The main aim of this study was to demonstrate the relationship between motivation, task demand, and effort during a speech-in-noise task. This was achieved by varying reward levels across a range of SNRs while measuring PEP reactivity as an analog of effort. We also implemented two distinct methods of PEP analysis: the block-wise method and the target stimuli method, with the aim of evaluating which is the most suitable for speech-recognition related PEP data. The final aspect of this study was to conduct a correlational analysis to examine the relationships between NFR and RST scores with average performance, self-ratings, and PEP reactivity.

Pre-ejection Period Analysis Methods

Two distinct methods of analyzing PEP data were utilized in this study. The block-wise method involved analyzing the whole block, including the masking noise presentation, target sentence, and participant response window. It is interesting that the majority of the block-wise average PEP reactivity values (Fig. 4) are positive, apparently showing that more effort was invested in the baseline than during the task. In contrast, the target stimuli method, which involved analyzing the cycles corresponding to the presentation of the target sentences only, showed generally negative average PEP reactivity values. These findings suggest that in speech-perception-type tasks, PEP reactivity is more sensitive to the task demand imposed by listening when specifically analyzing these data samples and removing data obtained from outside the target sentence presentation. It is likely that data obtained during the participant’s vocalization, for example, adds noise to the signal and obscures the PEP response to listening. However, it is important to state that neither technique demonstrated statistically significant main effects of reward, SNR or any interaction between the two, and effect sizes were small for both analysis techniques. Possible reasons for this are explored later in this section after our specific hypotheses are discussed.

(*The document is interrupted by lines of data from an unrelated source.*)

def Dev.strFollow (d : Dev) (t : Nat) : Dev :=
  let rs := (d.str.rx.map Prod.fst ++ ((listedRx (d.tab T.strRx).live).map Prod.fst)).eraseDups
  let ts := (d.str.tx.map Prod.fst ++ ((listedTx (d.tab T.strTx).live).map Prod.fst)).eraseDups
  let d := rs.foldl Dev.rxFollow d
  ts.foldl (fun d x => d.txFollow x t) d

/-! ## Classification (R317) -/

/-- The parts of a UDP frame that the classifier reads. -/
structure UdpView where
  v6 : Bool
  sumOk : Bool
  src : List Nat
  dst : List Nat
  dport : Nat
  payload : List Nat
  deriving DecidableEq, Repr

/-- Ones'-complement sum of 16-bit big-endian words; an odd last byte is padded with 0. -/
def onesGo : Nat → List Nat → Nat
  | acc, a :: b :: r => onesGo (acc + a * 256 + b) r
  | acc, [a] => acc + a * 256
  | acc, [] => acc

/-- Fold carries into 16 bits. -/
def foldOnes (n : Nat) : Nat :=
  let a := n % 65536 + n / 65536
  let b := a % 65536 + a / 65536
  b % 65536 + b / 65536

def onesSum (l : List Nat) : Nat := foldOnes (onesGo 0 l)

def pad16 (l : List Nat) : List Nat := l ++ List.replicate (16 - l.length) 0

/-- UDP at the start of `l`: destination port and payload. A length that does not fit leaves no payload, which fails step 5. -/
def udpOf (v6 sumOk : Bool) (src dst l : List Nat) : Option UdpView :=
  let n := ofBe (slice l 4 2)
  if l.length < 4 then none
  else some ⟨v6, sumOk, pad16 src, pad16 dst, ofBe (slice l 2 2), if n < 8 ∨ l.length < n then [] else slice l 8 (n - 8)⟩

/-- Step 1: at most one VLAN tag (0x8100, log 22), IPv4 without options or fragmentation, or IPv6 with UDP next. -/
def viewFrame (l : List Nat) : Option UdpView :=
  let l := if ofBe (slice l 12 2) = 0x8100 then l.take 12 ++ l.drop 16 else l
  let ip := l.drop 14
  let et := ofBe (slice l 12 2)
  if et = 0x0800 then
    if ip.length < 20 ∨ ip.getD 0 0 ≠ 0x45 ∨ ofBe (slice ip 6 2) % 0x4000 ≠ 0 ∨ ip.getD 9 0 ≠ 17 then none
    else udpOf false (onesSum (ip.take 20) == 0xFFFF) (slice ip 12 4) (slice ip 16 4) ((ip.take (ofBe (slice ip 2 2))).drop 20)
  else if et = 0x86DD then
    if ip.length < 40 ∨ ip.getD 0 0 / 16 ≠ 6 ∨ ip.getD 6 0 ≠ 17 then none
    else udpOf true true (slice ip 8 16) (slice ip 24 16) ((ip.take (40 + ofBe (slice ip 4 2))).drop 40)
  else none

/-- Step 2: the lowest-numbered enabled entry that the frame's destination names on network `m`. -/
def rxStream (d : Dev) (m : Nat) (v : UdpView) : Option (Nat × List Nat) :=
  (listedRx (d.tab T.strRx).live).find? (fun o =>
    StrE.net o.2 m && StrE.ipv6 o.2 == v.v6 && StrE.dst o.2 m == v.dst && StrE.dport o.2 m == v.dport)

/-- Steps 3 to 6. -/
def rxGood (m : Nat) (e : List Nat) (v : UdpView) : Bool :=
  let r := v.payload
  v.sumOk && (!StrE.srcChk e || StrE.src e m == v.src)
    && r.getD 0 0 / 64 == 2 && r.getD 0 0 % 32 == 0 && r.length == 12 + StrE.chans e * StrE.pkt e * StrE.bytes e
    && (!StrE.ptChk e || r.getD 1 0 % 128 == StrE.pt e) && (!StrE.ssrcChk e || ofBe (slice r 8 4) == StrE.ssrc e)

/-! ## Merge (R318, R322) -/

/-- Samples of a packet: frame `i`, one sample per channel, in H7.24. -/
def rtpFrame (e payload : List Nat) (i : Nat) : List Int :=
  (List.range (StrE.chans e)).map (fun k =>
    let o := (i * StrE.chans e + k) * StrE.bytes e
    if StrE.l24 e then importS24 (ofBe (slice payload o 3)) else importL16 (ofBe (slice payload o 2)))

/-- CVU2's prefix for a packet. -/
def rtpPrefix (s seq : Nat) : List Nat := leBytes 4 s ++ leBytes 4 seq

/-- What the sequence window says of a packet. -/
inductive SeqCase where
  | new | late | dup | old
  deriving DecidableEq, Repr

Pre-ejection Period Reactivity During Listening

Signal to Noise Ratio

We proposed two hypotheses regarding PEP reactivity and SNR. The first hypothesis stated that PEP reactivity would demonstrate a U-shaped relationship across SNR. This pattern implies that participants invest minimal effort in easy conditions, greatest effort at the difficult (but still possible) conditions, and less effort again at the most difficult conditions, due to disengagement. Our second hypothesis was that PEP reactivity would be linearly related to SNR and disengagement would not be observed. The first hypothesis was tested with a quadratic contrast and the second was tested with a linear contrast.

For the block-wise PEP reactivity data, neither the quadratic nor linear models showed a statistically significant effect of SNR. Somewhat surprisingly, the pattern of the effort-task demand relationship appeared inverted with respect to our predictions. This would suggest that participants invested effort at the easiest and the most difficult conditions, with lower effort investment at the middle SNRs. Although no statistical significance was found, the displayed pattern contradicts both the presented hypotheses and also a body of work on objective measures of effort during speech-in-noise tasks (Zekveld & Kramer, 2014; Ohlenforst et al. 2018; Wendt et al. 2018; Zekveld et al. 2019). We suspect that the block-wise PEP reactivity scores reflect artefact and noise in the signal.

For the target stimuli PEP reactivity method, however, the Bayes factor revealed that the data best fit the linear, rather than the quadratic model. PEP reactivity varied linearly with SNR, such that participants invested more effort (as shown by a more negative PEP reactivity) as the task became progressively more challenging. It is interesting that no disengagement was seen at the more difficult SNRs (i.e., –21 dB SNR). It appears that participants did not perceive the task to be impossible, even though their sentence-based performance scores were very low. This finding was supported by the participants’ self-rated tendency to give up: even at the most challenging condition (–21 dB SNR), the average tendency to give up rating was around 6.5 out of a total of 10, where higher scores indicate disengagement. This score is comparable to that previously presented by Zekveld and Kramer (2014). In their low intelligibility condition (0% correct), with a single-interfering-talker masking noise, the corresponding tendency to give up rating was 6.7 (Zekveld & Kramer, 2014).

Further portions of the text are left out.